*Task to carry out:* Repeat only the stretch of lines below that runs from the line with "if g.isTop then atTop" through the line with "(Table 12.12). -/", unaltered.

Material for this exercise: Begin

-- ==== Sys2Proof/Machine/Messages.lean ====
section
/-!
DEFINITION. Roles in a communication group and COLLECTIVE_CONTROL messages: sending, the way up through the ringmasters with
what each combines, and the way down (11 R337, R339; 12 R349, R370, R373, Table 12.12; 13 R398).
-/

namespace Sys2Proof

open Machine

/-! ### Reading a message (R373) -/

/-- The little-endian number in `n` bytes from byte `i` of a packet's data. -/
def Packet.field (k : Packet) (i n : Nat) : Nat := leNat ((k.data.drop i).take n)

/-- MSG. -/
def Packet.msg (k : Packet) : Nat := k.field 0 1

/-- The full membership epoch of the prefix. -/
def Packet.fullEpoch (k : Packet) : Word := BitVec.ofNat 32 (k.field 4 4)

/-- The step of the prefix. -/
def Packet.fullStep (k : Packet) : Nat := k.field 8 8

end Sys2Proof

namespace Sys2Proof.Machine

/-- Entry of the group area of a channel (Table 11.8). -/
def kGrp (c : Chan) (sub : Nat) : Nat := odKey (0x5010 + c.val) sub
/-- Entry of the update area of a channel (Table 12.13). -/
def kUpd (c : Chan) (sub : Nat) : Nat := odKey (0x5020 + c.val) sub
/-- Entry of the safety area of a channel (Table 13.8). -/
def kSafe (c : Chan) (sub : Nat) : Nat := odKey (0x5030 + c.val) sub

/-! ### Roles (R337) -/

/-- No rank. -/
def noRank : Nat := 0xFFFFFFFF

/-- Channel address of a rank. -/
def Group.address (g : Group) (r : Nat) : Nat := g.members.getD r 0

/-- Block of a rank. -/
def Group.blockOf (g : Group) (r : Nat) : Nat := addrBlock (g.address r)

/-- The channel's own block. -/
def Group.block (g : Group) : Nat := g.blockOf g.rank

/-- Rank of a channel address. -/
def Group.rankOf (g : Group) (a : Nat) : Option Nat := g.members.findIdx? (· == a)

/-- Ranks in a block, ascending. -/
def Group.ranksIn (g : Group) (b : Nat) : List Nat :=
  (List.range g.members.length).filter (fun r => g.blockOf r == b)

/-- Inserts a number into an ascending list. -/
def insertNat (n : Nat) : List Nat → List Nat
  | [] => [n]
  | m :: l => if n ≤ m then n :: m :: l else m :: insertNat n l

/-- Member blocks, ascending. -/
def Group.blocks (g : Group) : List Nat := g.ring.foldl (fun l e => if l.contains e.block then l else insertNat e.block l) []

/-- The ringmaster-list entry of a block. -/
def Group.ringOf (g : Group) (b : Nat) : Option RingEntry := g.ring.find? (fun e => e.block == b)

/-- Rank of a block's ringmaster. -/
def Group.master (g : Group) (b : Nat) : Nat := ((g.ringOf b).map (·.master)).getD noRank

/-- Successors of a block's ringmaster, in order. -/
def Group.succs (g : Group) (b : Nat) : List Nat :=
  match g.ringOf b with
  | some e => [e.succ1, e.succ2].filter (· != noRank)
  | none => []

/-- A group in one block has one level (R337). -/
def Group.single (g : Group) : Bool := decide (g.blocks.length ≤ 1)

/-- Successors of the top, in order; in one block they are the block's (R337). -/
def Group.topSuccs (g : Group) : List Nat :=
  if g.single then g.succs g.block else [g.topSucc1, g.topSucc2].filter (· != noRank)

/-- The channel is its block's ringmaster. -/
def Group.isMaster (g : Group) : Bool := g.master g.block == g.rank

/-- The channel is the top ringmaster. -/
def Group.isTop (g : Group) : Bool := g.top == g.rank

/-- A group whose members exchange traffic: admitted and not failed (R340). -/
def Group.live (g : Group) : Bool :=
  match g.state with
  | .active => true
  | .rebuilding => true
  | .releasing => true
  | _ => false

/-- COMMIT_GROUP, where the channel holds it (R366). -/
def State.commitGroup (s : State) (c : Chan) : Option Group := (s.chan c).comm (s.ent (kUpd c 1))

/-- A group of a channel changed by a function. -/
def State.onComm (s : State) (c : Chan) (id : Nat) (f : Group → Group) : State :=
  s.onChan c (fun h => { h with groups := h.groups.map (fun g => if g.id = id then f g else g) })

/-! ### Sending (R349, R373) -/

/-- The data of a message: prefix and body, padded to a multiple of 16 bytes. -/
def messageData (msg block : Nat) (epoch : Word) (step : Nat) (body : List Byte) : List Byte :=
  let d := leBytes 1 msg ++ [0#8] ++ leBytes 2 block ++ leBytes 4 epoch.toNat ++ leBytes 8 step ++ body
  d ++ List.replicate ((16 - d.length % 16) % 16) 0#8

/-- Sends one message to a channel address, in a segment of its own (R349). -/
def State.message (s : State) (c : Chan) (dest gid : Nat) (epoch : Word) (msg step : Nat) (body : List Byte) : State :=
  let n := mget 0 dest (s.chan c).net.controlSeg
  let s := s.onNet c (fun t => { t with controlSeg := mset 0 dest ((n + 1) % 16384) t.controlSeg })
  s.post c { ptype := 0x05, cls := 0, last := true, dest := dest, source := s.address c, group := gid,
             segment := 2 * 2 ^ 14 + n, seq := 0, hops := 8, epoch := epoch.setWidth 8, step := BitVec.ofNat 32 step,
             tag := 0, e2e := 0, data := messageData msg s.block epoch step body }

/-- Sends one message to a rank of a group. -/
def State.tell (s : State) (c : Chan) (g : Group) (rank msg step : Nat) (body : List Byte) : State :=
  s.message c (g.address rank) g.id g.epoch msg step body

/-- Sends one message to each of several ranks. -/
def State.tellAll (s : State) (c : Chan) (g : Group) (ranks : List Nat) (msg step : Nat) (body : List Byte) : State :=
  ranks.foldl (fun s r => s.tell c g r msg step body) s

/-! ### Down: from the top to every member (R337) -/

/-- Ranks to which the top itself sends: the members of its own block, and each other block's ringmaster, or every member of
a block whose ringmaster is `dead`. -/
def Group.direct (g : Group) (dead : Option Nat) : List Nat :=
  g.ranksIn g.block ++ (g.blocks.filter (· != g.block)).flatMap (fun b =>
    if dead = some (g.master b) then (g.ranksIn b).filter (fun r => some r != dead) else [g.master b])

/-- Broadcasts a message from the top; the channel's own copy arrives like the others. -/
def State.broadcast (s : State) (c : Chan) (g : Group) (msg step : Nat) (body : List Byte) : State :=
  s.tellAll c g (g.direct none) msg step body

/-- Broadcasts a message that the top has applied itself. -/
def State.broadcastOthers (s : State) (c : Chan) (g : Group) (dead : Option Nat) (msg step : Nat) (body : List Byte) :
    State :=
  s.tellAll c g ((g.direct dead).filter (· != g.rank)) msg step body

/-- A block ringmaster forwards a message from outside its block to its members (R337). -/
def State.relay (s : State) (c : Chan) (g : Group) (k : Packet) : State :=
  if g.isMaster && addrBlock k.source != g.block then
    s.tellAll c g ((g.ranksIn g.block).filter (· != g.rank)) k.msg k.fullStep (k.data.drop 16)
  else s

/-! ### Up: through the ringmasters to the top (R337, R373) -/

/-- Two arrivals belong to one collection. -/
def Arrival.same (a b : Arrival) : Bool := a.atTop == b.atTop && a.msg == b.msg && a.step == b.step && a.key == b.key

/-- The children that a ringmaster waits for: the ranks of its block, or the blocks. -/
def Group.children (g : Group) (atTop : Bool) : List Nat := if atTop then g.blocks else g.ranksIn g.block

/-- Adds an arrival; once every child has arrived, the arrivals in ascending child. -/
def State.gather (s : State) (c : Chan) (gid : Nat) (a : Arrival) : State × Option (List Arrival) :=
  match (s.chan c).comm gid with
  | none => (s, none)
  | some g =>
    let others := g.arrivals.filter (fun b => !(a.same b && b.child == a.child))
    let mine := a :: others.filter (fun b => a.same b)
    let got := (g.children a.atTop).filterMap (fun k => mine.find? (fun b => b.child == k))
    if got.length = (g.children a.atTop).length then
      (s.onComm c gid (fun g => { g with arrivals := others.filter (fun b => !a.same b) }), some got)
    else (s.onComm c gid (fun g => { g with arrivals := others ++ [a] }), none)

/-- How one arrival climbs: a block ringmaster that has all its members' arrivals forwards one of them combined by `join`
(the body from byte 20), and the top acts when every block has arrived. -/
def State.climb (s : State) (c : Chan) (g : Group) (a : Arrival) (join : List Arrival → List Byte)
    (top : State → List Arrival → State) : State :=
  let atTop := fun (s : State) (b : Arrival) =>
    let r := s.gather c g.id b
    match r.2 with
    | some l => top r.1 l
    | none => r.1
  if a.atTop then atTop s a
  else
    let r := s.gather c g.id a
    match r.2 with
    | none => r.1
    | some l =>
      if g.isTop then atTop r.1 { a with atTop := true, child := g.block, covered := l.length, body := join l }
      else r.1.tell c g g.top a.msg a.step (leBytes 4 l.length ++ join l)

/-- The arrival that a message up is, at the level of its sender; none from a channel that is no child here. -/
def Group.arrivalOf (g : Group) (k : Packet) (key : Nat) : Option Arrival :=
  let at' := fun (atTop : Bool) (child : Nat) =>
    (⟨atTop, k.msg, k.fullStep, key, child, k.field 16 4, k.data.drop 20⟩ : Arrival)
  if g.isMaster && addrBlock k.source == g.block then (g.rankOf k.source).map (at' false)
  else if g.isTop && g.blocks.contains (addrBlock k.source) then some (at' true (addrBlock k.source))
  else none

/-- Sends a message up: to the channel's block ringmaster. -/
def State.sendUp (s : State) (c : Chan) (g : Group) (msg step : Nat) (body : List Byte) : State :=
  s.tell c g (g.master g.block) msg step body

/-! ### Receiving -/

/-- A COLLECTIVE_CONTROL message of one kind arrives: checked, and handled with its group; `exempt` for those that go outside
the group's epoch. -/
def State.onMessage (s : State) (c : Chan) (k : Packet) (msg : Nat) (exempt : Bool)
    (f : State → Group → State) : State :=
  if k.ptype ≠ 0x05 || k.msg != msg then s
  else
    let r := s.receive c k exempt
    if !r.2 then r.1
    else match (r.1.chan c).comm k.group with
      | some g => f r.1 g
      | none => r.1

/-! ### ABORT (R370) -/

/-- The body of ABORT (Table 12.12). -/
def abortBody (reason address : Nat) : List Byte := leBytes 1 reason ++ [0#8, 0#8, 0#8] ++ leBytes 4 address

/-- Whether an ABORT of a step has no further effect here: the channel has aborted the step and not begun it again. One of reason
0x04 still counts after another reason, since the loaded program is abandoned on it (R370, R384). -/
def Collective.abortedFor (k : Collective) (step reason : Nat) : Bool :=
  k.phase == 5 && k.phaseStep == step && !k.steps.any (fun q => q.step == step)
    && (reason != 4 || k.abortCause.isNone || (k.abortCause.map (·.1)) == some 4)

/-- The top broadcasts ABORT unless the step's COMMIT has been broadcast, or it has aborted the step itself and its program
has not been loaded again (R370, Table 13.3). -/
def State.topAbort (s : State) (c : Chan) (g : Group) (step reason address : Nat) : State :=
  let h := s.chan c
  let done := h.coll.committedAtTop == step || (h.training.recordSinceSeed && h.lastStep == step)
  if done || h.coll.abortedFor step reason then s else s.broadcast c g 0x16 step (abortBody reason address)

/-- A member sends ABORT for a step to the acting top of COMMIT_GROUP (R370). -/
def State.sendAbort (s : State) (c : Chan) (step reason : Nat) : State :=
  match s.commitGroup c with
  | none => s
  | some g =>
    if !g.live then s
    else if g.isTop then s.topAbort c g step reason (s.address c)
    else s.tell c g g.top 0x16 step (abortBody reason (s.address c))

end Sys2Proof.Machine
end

Material for this exercise: End

*Result below:*
      if g.isTop then atTop r.1 { a with atTop := true, child := g.block, covered := l.length, body := join l }
      else r.1.tell c g g.top a.msg a.step (leBytes 4 l.length ++ join l)

/-- The arrival that a message up is, at the level of its sender; none from a channel that is no child here. -/
def Group.arrivalOf (g : Group) (k : Packet) (key : Nat) : Option Arrival :=
  let at' := fun (atTop : Bool) (child : Nat) =>
    (⟨atTop, k.msg, k.fullStep, key, child, k.field 16 4, k.data.drop 20⟩ : Arrival)
  if g.isMaster && addrBlock k.source == g.block then (g.rankOf k.source).map (at' false)
  else if g.isTop && g.blocks.contains (addrBlock k.source) then some (at' true (addrBlock k.source))
  else none

/-- Sends a message up: to the channel's block ringmaster. -/
def State.sendUp (s : State) (c : Chan) (g : Group) (msg step : Nat) (body : List Byte) : State :=
  s.tell c g (g.master g.block) msg step body

/-! ### Receiving -/

/-- A COLLECTIVE_CONTROL message of one kind arrives: checked, and handled with its group; `exempt` for those that go outside
the group's epoch. -/
def State.onMessage (s : State) (c : Chan) (k : Packet) (msg : Nat) (exempt : Bool)
    (f : State → Group → State) : State :=
  if k.ptype ≠ 0x05 || k.msg != msg then s
  else
    let r := s.receive c k exempt
    if !r.2 then r.1
    else match (r.1.chan c).comm k.group with
      | some g => f r.1 g
      | none => r.1

/-! ### ABORT (R370) -/

/-- The body of ABORT (Table 12.12). -/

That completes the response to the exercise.